Con toda seguridad el momento más emocionante para quien lleva a cabo estudios universitarios sea la presentación del examen profesional, ese instante único en el cual el graduado pone a prueba los conocimientos acumulados durante los años de formación académica; algo así como conseguir el aval de la sociedad para insertarse en ella a ejercer una actividad productiva. Hoy cumplo veintinueve años de aquel día tan especial en mi vida, y de alguna manera me asombra volver la vista atrás a tanto tiempo de incontables y variadas experiencias para darme cuenta de que recuerdo sólo una mínima parte. Aún cuando cada una de dichas experiencias haya sido trascendental, quisiera traer a la mente mucho más de lo que en este momento logro evocar.
Lo más grandioso que un joven puede tener es un ideal en el cual depositar todo su ser; uno de los grandes vacíos de nuestros tiempos es precisamente esta carencia de grandes ideales capaces de impulsar al mundo como una gran palanca. Yo tuve la fortuna de contar con diversos modelos cercanos para definir mi vocación, asimismo con maestros que me orientaran. Una mañana mientras mi maestra de Biología de la secundaria nos explicaba el funcionamiento de las cavidades del corazón entendí cuál era mi destino; fue en ese preciso instante cuando supe que debería seguir la carrera de Medicina. Lo que para otras compañeras pudo resultar una clase más, en mi caso particular fue el disparador de una serie de acciones que me colocaron tempranamente dentro de un quirófano para comenzar el aprendizaje sin fin de la Medicina. El primer maestro que tuve fue mi querido tío el Dr. César del Bosque, él me trajo al mundo y ahora él me abría la puerta hacia ese otro mundo, el del hospital. Desde ese momento me encontré muy cómoda en aquel universo de amplios pasillos cuyo peculiar olor a antiséptico desterraría por completo cualquier otro olor; me sentí privilegiada de poder asistir como testigo de primera fila a la lucha entre la enfermedad y el coraje por vivir, lucha que no por cotidiana deja de tener en cada nueva edición una grandeza única. Gocé como lo hago hasta ahora, ese poder zambullirme en el misterio inextricable que representan espíritu y materia; contenido y continente; frontera y espacio. La primera vez que puse mis ojos detrás de la lente mágica de un microscopio electrónico que muestra las partes de la célula como si pudieran tomarse entre las manos, me recuerdo hurgando dentro de ellas para tratar de visualizar el alma; desde aquel día no ha dejado de asombrarme descubrir una y otra vez que el motor absoluto de las obras del hombre vive dentro de billones de minúsculas células que nos conforman, nos definen y nos perpetúan.

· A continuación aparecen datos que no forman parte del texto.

/-- A running supervisor. -/
def up : SupSt := { mode := .running, expiries := [], restarts := 0, slot := 0, version := 0 }
/-- A head at work. -/
def hd : HeadSt := { HeadSt.fresh with present := true, perst := false, linkUp := true, memActive := true, withheld := false, rate := 64, width := 16 }
/-- An extent of tenant 1 on head 0. -/
def ext (e : Nat) (st : EState) : Nat × ExtentEnt := (e, { ExtentEnt.fresh e with st := st, head := 0, tenant := 1 })
/-- An active tenant with key slot 0. -/
def ten1 : TenantSt := { TenantSt.fresh with st := .active, slot := some 0 }
/-- An Active device that serves host commands. -/
def w0 : State := { State.reset with
  mgmt := { State.reset.mgmt with running := true, host := up, media := up, fabric := up, platform := up }, media := { State.reset.media with popCh := 9, popPk := 1, popDies := 2 }, start := { State.reset.start with phases := [1, 2, 3, 4, 5, 6, 7, 8, 9, 10, 11, 12, 13, 14] }, power := { State.reset.power with mode := .active, vaux := true, aon := true }, heads := [(0, hd), (1, HeadSt.fresh)], time := { State.reset.time with tbRunning := true, mono := 1000000000000000 }, map := { State.reset.map with loaded := true, extents := 8 }, ten := { State.reset.ten with tenants := [(1, ten1)], slots := [(0, .loaded 7)], extA := [ext 0 .added, ext 1 .pending, ext 2 .assigned, ext 3 .releasing] } }
/-- A valid firmware image. -/
def img : List Byte := List.replicate 20 0 ++ [2] ++ List.replicate 107 0
/-- An event. -/
def ev : Ev := { src := 16, code := 0x9004, p0 := 0, p1 := 0, p2 := 0, sev := 0 }
/-- A record of that event. -/
def rec0 : EvRec := { src := 16, sev := 5, code := 0x9004, p0 := 0, p1 := 0, p2 := 0, time := 0, seq := 7, rep := 1 }
/-- A running descriptor ring with one descriptor. -/
def ring1 : DescRing := { head := 0, tenant := 1, entries := 256, base := 0, tailP := 1, headP := 0, st := 1, lastError := 0, stopping := false }
/-- A descriptor. -/
def desc (op : Byte) (more : List Byte) : List Byte := [op, 0, 0, 0, 0, 0, 0, 0] ++ more ++ List.replicate 64 0
/-- A COPY descriptor. -/
def copyD : List Byte := [0, 0, 0, 0, 0, 0, 0, 0] ++ [0, 64] ++ [0, 0, 0, 0, 0, 0] ++ [64]
/-- A MIGRATE descriptor. -/
def migD : List Byte := zeros 8 ++ leBytes 8 (2 ^ 31) ++ leBytes 8 (2 ^ 30)
/-- A Clean line. -/
def ln : Line := { Line.fresh with tag := 0, tenant := 1, st := .clean }
/-- An engine that has decoded a descriptor. -/
def wE (d : List Byte) : State := { w0 with eng := { w0.eng with rings := [(0, ring1)], engines := [(0, { Engine.fresh with phase := .decoded, ring := some 0, desc := d })] } }
/-- A read of head 0 in its queue. -/
def rq : Req := { src := .head 0, op := .rd, addr := 0, rtag := 0, data := 0, be := 0, poison := false, badData := false, tenant := 1, cls := 3, within := true, stream := false, level := 1, devload := 0, loc := .queue, at_ := 0, part := 0, quiet := false, outcome := 0 }
/-- Ciphertext. -/
def seal0 : Cipher := List.replicate 16 0
/-- A frame in assembly. -/
def asm0 : Asm := { kind := .clean, lfa := 0, tenant := 1, keyGen := 0, key := 7, image := 0, have_ := 0, cipher := none, lines := [], poisonSet := 0, poisonClr := 0, merging := false, begun := false, wseq := 1, pfa := none, prio := 2, debit := 0, acks := [], resolves := [], ccis := [], limited := false, programming := false }
/-- A range operation. -/
def maint0 : Maint := { op := 0xC206, cci := none, start := 0, len := 4096, status := 0, invalidated := 0, skipped := 0, firstSkip := 0, doneAt := 0, walked := false, fills := [], lines := [], late := [], awaits := [], inOff := false }
/-- One read waits with full buckets. -/
def sched : State := { w0 with ten := { w0.ten with queues := [(7, { FlowQ.mk [1] (Bucket.mk 1000000 1000000) (Bucket.mk 1000000 1000000) (Bucket.mk 1000000 1000000) 0 0 0 0 with at_ := w0.time.mono })], reqs := [(1, rq)] } }
/-- One line in the front cache. -/
def wL (l : Line) : State := { w0 with front := { w0.front with mode := .writeBack, lines := [(0, l)] } }
/-- A Dirty line. -/
def dirtyLn : Line := { ln with st := .dirty, dirtyHl := 1, valid := BitVec.allOnes 256 }
/-- A drain. -/
def dr0 : DrainRun := { triggers := 0, set := 0, seq := 1, startW := 0, at_ := 0, vStart := 0, heads := [], parts := [0], frames := none, left := [], rounds := [], tails := 0, dumps := 0, faults := [] }
/-- A miss-table entry. -/
def miss0 (st : FillStage) : Miss := { idx := none, waiters := [], stage := st, copyB := false, second := false, data := 0, poison := false, latency := false, age := 0, tenant := 1, outcome := 0, newer := none }
/-- One miss. -/
def wM (st : FillStage) : State := { w0 with front := { w0.front with miss := [(5, miss0 st)] } }
/-- A Valid back-cache slot. -/
def slot0 : Slot := { lfa := 0, pfa := 9, tenant := 1, quarantine := 0, ref := false, st := .valid, data := seal0, pinned := false, deferred := false }
/-- A frame in assembly and one ready entry. -/
def wPl : State := { w0 with front := { w0.front with asms := [(0, asm0)] }, place := { w0.place with ready := [(0, [5])] } }
/-- A reserved tenant with a Dirty line. -/
def wRes : State := { w0 with ten := { w0.ten with tenants := [(1, { ten1 with qosA := { TenantSt.fresh.qosA with w20 := 429496729600#64 } })] }, front := { w0.front with lines := [(0, dirtyLn)], dirtyAt := [(0, 0)], budget := 96 }, place := { w0.place with ready := [(0, [5])] } }
/-- A MEDIA map entry. -/
def me0 : MapEnt := { st := .media, poison := 0, loc := 9 }
/-- A map root. -/
def root0 : MapRoot := { popCh := 9, popPk := 1, popDies := 2, drain0 := [0], drain1 := [1], ck0 := [2], ck1 := [3], ja := [4, 5], jb := [6, 7] }
/-- A journal entry. -/
def je0 : JEnt := { seq := 1, spilled := false, at_ := 0, body := .groupFree 9 }
/-- A tile group. -/
def gr (st : GState) : Group := { Group.default 5 with st := st, vintage := 1, valid := 3 }
/-- A racking job. -/
def rack0 : Rack := { group := 5, origin := 1, prio := 4, cci := none, wear := false, evac := false, step := 0, todo := [] }
/-- A full trim window. -/
def win0 : TrimWin := { group := 5, decodes := 5000, up := [0, 0, 0], dn := [0, 0, 0] }
/-- A run record. -/
def run0 : RunRec := { kind := 1, triggers := 0, set := 0, seq := 1, startW := 0, rounds := 1, tail := 1, dump := 1, time := 0, vStart := 0, vEnd := 0 }
/-- A dump entry. -/
def dump0 : DumpEnt := { lfa := 0, line := 0, tenant := 1, valid := 0, poison := false, dirtyHl := 1, data := 0 }
/-- A DIMM. -/
def dimm128 : Dimm := { rate := 6400, ranks := 2, gib := 256, supported := true }
/-- A media channel in service. -/
def chUp : ChanSt := { ChanSt.down with mode := .inService, mreset := false }
/-- A die on its bus. -/
def dieUp : DieSt := { DieSt.absent with present := true }
/-- Media channel 0. -/
def wC (x : ChanSt) : State := { w0 with media := { w0.media with chans := [(0, x)], dies := [(0, dieUp)] } }
/-- Die 0. -/
def wD (x : DieSt) : State := { w0 with media := { w0.media with chans := [(0, chUp)], dies := [(0, x)] } }
/-- DRAM channel 0. -/
def wR (x : DramCh) : State := { w0 with dram := { w0.dram with chans := [(0, x)] } }
/-- A training sweep that passes everywhere. -/
def sweep1 : TrainSweep := { rd0 := BitVec.allOnes 128, rd1 := BitVec.allOnes 128, wr0 := BitVec.allOnes 128, wr1 := BitVec.allOnes 128, mca := BitVec.allOnes 128, vref := 30 }
/-- A DRAM lane that passes everywhere. -/
def lane1 : DramLane := { rd := BitVec.allOnes 128, wr := BitVec.allOnes 128, vref := BitVec.allOnes 256 }
/-- Ten such lanes. -/
def lanes1 : List DramLane := List.replicate 10 lane1
/-- A frame as work of a busy slot. -/
def frame1 : Work := { prio := 2, kind := .frame 0 }
/-- Die 0 and a busy slot. -/
def wB (a : Option ArrayOp) (b : BusySt) : State := { wD { dieUp with array := a } with place := { w0.place with busy := [(0, b)] } }
/-- A busy slot at work. -/
def bs1 : BusySt := { BusySt.idle with cur := some frame1, run := true }
/-- A DRAM channel in service. -/
def dIn : DramCh := { DramCh.down with mode := .inService, spd := true, dimms := [dimm128] }
/-- A frost record. -/
def fr0 : Frost := { cause := 1, subch := 0, rank := 0, bank := 0, row := 0, column := 0, syndrome := 0, time := 0, temp := 0, tail := [] }
/-- Fabric port 0. -/
def wP (x : FabPort) : State := { w0 with fabric := { w0.fabric with ports := [(0, x)] } }
/-- A port Up. -/
def pUp : FabPort := { FabPort.fresh with st := .up, width := 4 }
/-- A flit. -/
def fl0 : Flit := { crcOk := true, payload := true, seq := 0, ackSeq := 4095, nak := false, credits := [], msgs := [] }
/-- A Hello. -/
def hello0 : HelloMsg := { src := 5, serial := 5, epoch := 0, digest := 0, port := 0, relayOk := true, long := false, narrow := false, degraded := false, seen := 0xFFF, lsaSeq := 1, helloMs := 10 }
/-- An LSA. -/
def lsa0 : Lsa := { origin := 5, age := 0, seq := 1, serial := 5, relayOk := true, withdrawn := false, links := [] }
/-- A routed read. -/
def fm0 : FabMsg := { kind := .rd, vc := 0, dst := 9, src := 5, tag := 1, gen := 0, status := 0, poison := false, devload := 0, eng := false, resend := false, pri := false, epoch := 0, addr := 0, be := 0, data := 0 }
/-- An outstanding remote request. -/
def rem0 : Remote := { tag := 1, line := 0, at_ := 0, expired := 0, waits := 0, msg := fm0 }
/-- The ring. -/
def wG (x : RingSt) : State := { w0 with epoch := { w0.epoch with ring := x } }
/-- The ring in a mode. -/
def rg (m : RingMode) : RingSt := { w0.epoch.ring with mode := m }
/-- A ring frame. -/
def rf (typ : Nat) (p : List Byte) : RingFrame := { typ := typ, ttl := 8, src := 2, dst := 0xFF, rseq := 1, payload := p, crcOk := true }
/-- A power-up or power-down sequence. -/
def wS (blob : List Byte) (up flag : Bool) (wait : SeqWait) (steps : Nat) : State := { w0 with power := { w0.power with inUse := some blob, seq := some { up := up, pc := 0, flag := flag, steps := steps, wait := wait, deadline := 0, timers := [], falling := [] } } }
/-- Its state. -/
def q0 (up flag : Bool) (wait : SeqWait) (steps : Nat) : SeqRun := { up := up, pc := 0, flag := flag, steps := steps, wait := wait, deadline := 0, timers := [], falling := [] }
/-- A program of one step. -/
def prog (w : Nat) : List Byte := List.replicate 0x4C0 0 ++ leBytes 4 w
/-- A manifest: EPOCH 1 and the slice digest of device 7. -/
def manTab (v : Nat) : Tbl Byte := (0, 1) :: (List.range 16).map fun i => (128 + i, (leBytes 16 v).getD i 0)
/-- A Lagging device with that manifest staged. -/
def wMan (v : Nat) : State := { w0 with ten := State.reset.ten, fabric := { w0.fabric with devId := 7 }, time := { w0.time with timeSet := true }, epoch := { w0.epoch with slots := [(0, manTab v)], manS := some 0, ring := rg .formed, heard := some (9, 0), st := .lagging } }
/-- The digest of its staging bank. -/
def manD : Nat := sliceDigest (wMan 0) false
/-- The digest of the manifest. -/
def manE : Nat := manDigest (wMan manD) (some 0)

Estos veintinueve años constituyen un tiempo muy especial en el cual he aprendido a maravillarme frente a la vida en todas sus manifestaciones; el quehacer médico me ha mantenido rozando día a día el vuelo del ángel de la muerte, para recordar que vida y muerte se corresponden una a la otra de manera invariable, y que la riqueza de la primera será mayor cuanto más grande sea la conciencia de la segunda.
Luego de aquel primer atisbo a lo que a la larga sería mi actividad profesional han pasado muchos maestros; de cada cual he aprendido algo acerca de la vida. La clase de Bioquímica con don Bulmaro Valdez Anaya nos enseñó, a la par que los aminoácidos o las reacciones enzimáticas, nuestra ubicación en el Cosmos; aprendí lo que era una súper-nova o una enana blanca, y entendí que es tanta nuestra pequeñez en el Universo, que tenemos el deber de hacer las cosas bien para ocupar ese espacio histórico que nos corresponde.
Con mi maestro de Anatomía don Jorge Siller aprendí qué es amar el trabajo como lo más sagrado; en la solemnidad del anfiteatro al lado del maestro entendimos que la vida es una sucesión de milagros desde la concepción hasta la muerte. De mi querido mentor y amigo don Carlos Ramírez Valdés aprendí que para ser médico primero hay que ser investigador, ir hasta la intimidad de la célula y entender qué sucede dentro de ella para luego comenzar a entender la Medicina...
Hoy sé que al pie de la cama del paciente es donde más he recibido lecciones de amor a la vida; que ha sido el enfermo en ese generoso abrir de capa su dolor, el que me ha llevado a entender los alcances del espíritu humano. Hoy sé que vivir tan cerca de la enfermedad es estar obligados a exaltar la vida con todo el ser, hasta que el último aliento escape de nuestro cuerpo, y es sabernos bendecidos por ello cada día.